-- ==== Sys2Proof/Machine/Operands.lean ====
section
/-! DEFINITION. The operand forms (spec/30_encoding.md R80): the effective address, the range checks of immediates,
shift amounts and shifts, the link value, and the bytes a partial-word access touches. -/

namespace Sys2Proof.Machine

/-- `ea = W(u(x[base]) + offset)` (44_loadstore.md R200, 20_memory.md R57): the one addressing mode. -/
def State.ea (s : State) (base : Reg) (offset : Int) : Word := W ((s.getX base).toNat + offset)

/-- `require 0 <= imm < 65536 else raise InvalidImmediate` (41_bitwise_shift.md R124); the immediate as a Word. -/
def immediate16 (imm : Int) : Except Raise Word :=
  if 0 ≤ imm ∧ imm < 65536 then .ok (W imm) else .error ⟨.invalidImmediate, none⟩

/-- `require 0 <= sa < 32 else raise InvalidImmediate` (41_bitwise_shift.md R127); the amount. -/
def shiftLiteral (sa : Int) : Except Raise Nat :=
  if 0 ≤ sa ∧ sa < 32 then .ok (sa.toNat % 32) else .error ⟨.invalidImmediate, none⟩

/-- The amount of a variable shift: `u(x[rs]) mod 32` (41_bitwise_shift.md R130). -/
def State.shiftAmount (s : State) (rs : Reg) : Nat := (s.getX rs).toNat % 32

/-- `W(u(v) * 2^n)`. -/
def shiftLeft (v : Word) (n : Nat) : Word := BitVec.ofNat 32 (v.toNat * 2 ^ n)

/-- `W(floor(u(v) / 2^n))`: zeros enter at bit 31. -/
def shiftRightLogical (v : Word) (n : Nat) : Word := BitVec.ofNat 32 (v.toNat / 2 ^ n)

/-- `W(floor(s(v) / 2^n))`: copies of bit 31 enter at the top. -/
def shiftRightArithmetic (v : Word) (n : Nat) : Word := W (v.toInt / 2 ^ n)

/-- The link value of `jal` and `jalr` (45_branch_jump.md R241): the advanced pc. -/
def State.link (s : State) : Word := s.pc

/-- `ea mod 4` (44_loadstore.md, partial-word forms). -/
def byteIndex (ea : Word) : Nat := ea.toNat % 4

/-- The bytes `lwl` and `swl` touch, as (lowest address, count): `M0..Mk` in little-endian order, `Mk..M3` in
big-endian order (44_loadstore.md R209, R211). -/
def leftPart (e : Endian) (ea : Word) : Nat × Nat :=
  match e with
  | .little => (ea.toNat - byteIndex ea, byteIndex ea + 1)
  | .big => (ea.toNat, 4 - byteIndex ea)

/-- The bytes `lwr` and `swr` touch: `Mk..M3` little-endian, `M0..Mk` big-endian (44_loadstore.md R210, R212). -/
def rightPart (e : Endian) (ea : Word) : Nat × Nat :=
  match e with
  | .little => (ea.toNat, 4 - byteIndex ea)
  | .big => (ea.toNat - byteIndex ea, byteIndex ea + 1)

/-- The register after `n` loaded bytes of value `v` replace its most significant bytes (R209). -/
def mergeHigh (old : Word) (n v : Nat) : Word :=
  BitVec.ofNat 32 (v * 2 ^ (8 * (4 - n)) + old.toNat % 2 ^ (8 * (4 - n)))

/-- The register after `n` loaded bytes of value `v` replace its least significant bytes (R210). -/
def mergeLow (old : Word) (n v : Nat) : Word :=
  BitVec.ofNat 32 (old.toNat / 2 ^ (8 * n) * 2 ^ (8 * n) + v)

/-- The `n` most significant bytes of a register, as a value (R211). -/
def highPart (v : Word) (n : Nat) : Nat := v.toNat / 2 ^ (8 * (4 - n))

/-- The `n` least significant bytes of a register, as a value (R212). -/
def lowPart (v : Word) (n : Nat) : Nat := v.toNat % 2 ^ (8 * n)

end Sys2Proof.Machine
end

== Exercise requirements ==
Copy out only the lines of the records above from the one with "if 0 ≤ imm ∧" through the one with "at bit 31. -/", exactly as they stand, both included.

== Answer for the task ==
  if 0 ≤ imm ∧ imm < 65536 then .ok (W imm) else .error ⟨.invalidImmediate, none⟩

/-- `require 0 <= sa < 32 else raise InvalidImmediate` (41_bitwise_shift.md R127); the amount. -/
def shiftLiteral (sa : Int) : Except Raise Nat :=
  if 0 ≤ sa ∧ sa < 32 then .ok (sa.toNat % 32) else .error ⟨.invalidImmediate, none⟩

/-- The amount of a variable shift: `u(x[rs]) mod 32` (41_bitwise_shift.md R130). -/
def State.shiftAmount (s : State) (rs : Reg) : Nat := (s.getX rs).toNat % 32

/-- `W(u(v) * 2^n)`. -/
def shiftLeft (v : Word) (n : Nat) : Word := BitVec.ofNat 32 (v.toNat * 2 ^ n)

/-- `W(floor(u(v) / 2^n))`: zeros enter at bit 31. -/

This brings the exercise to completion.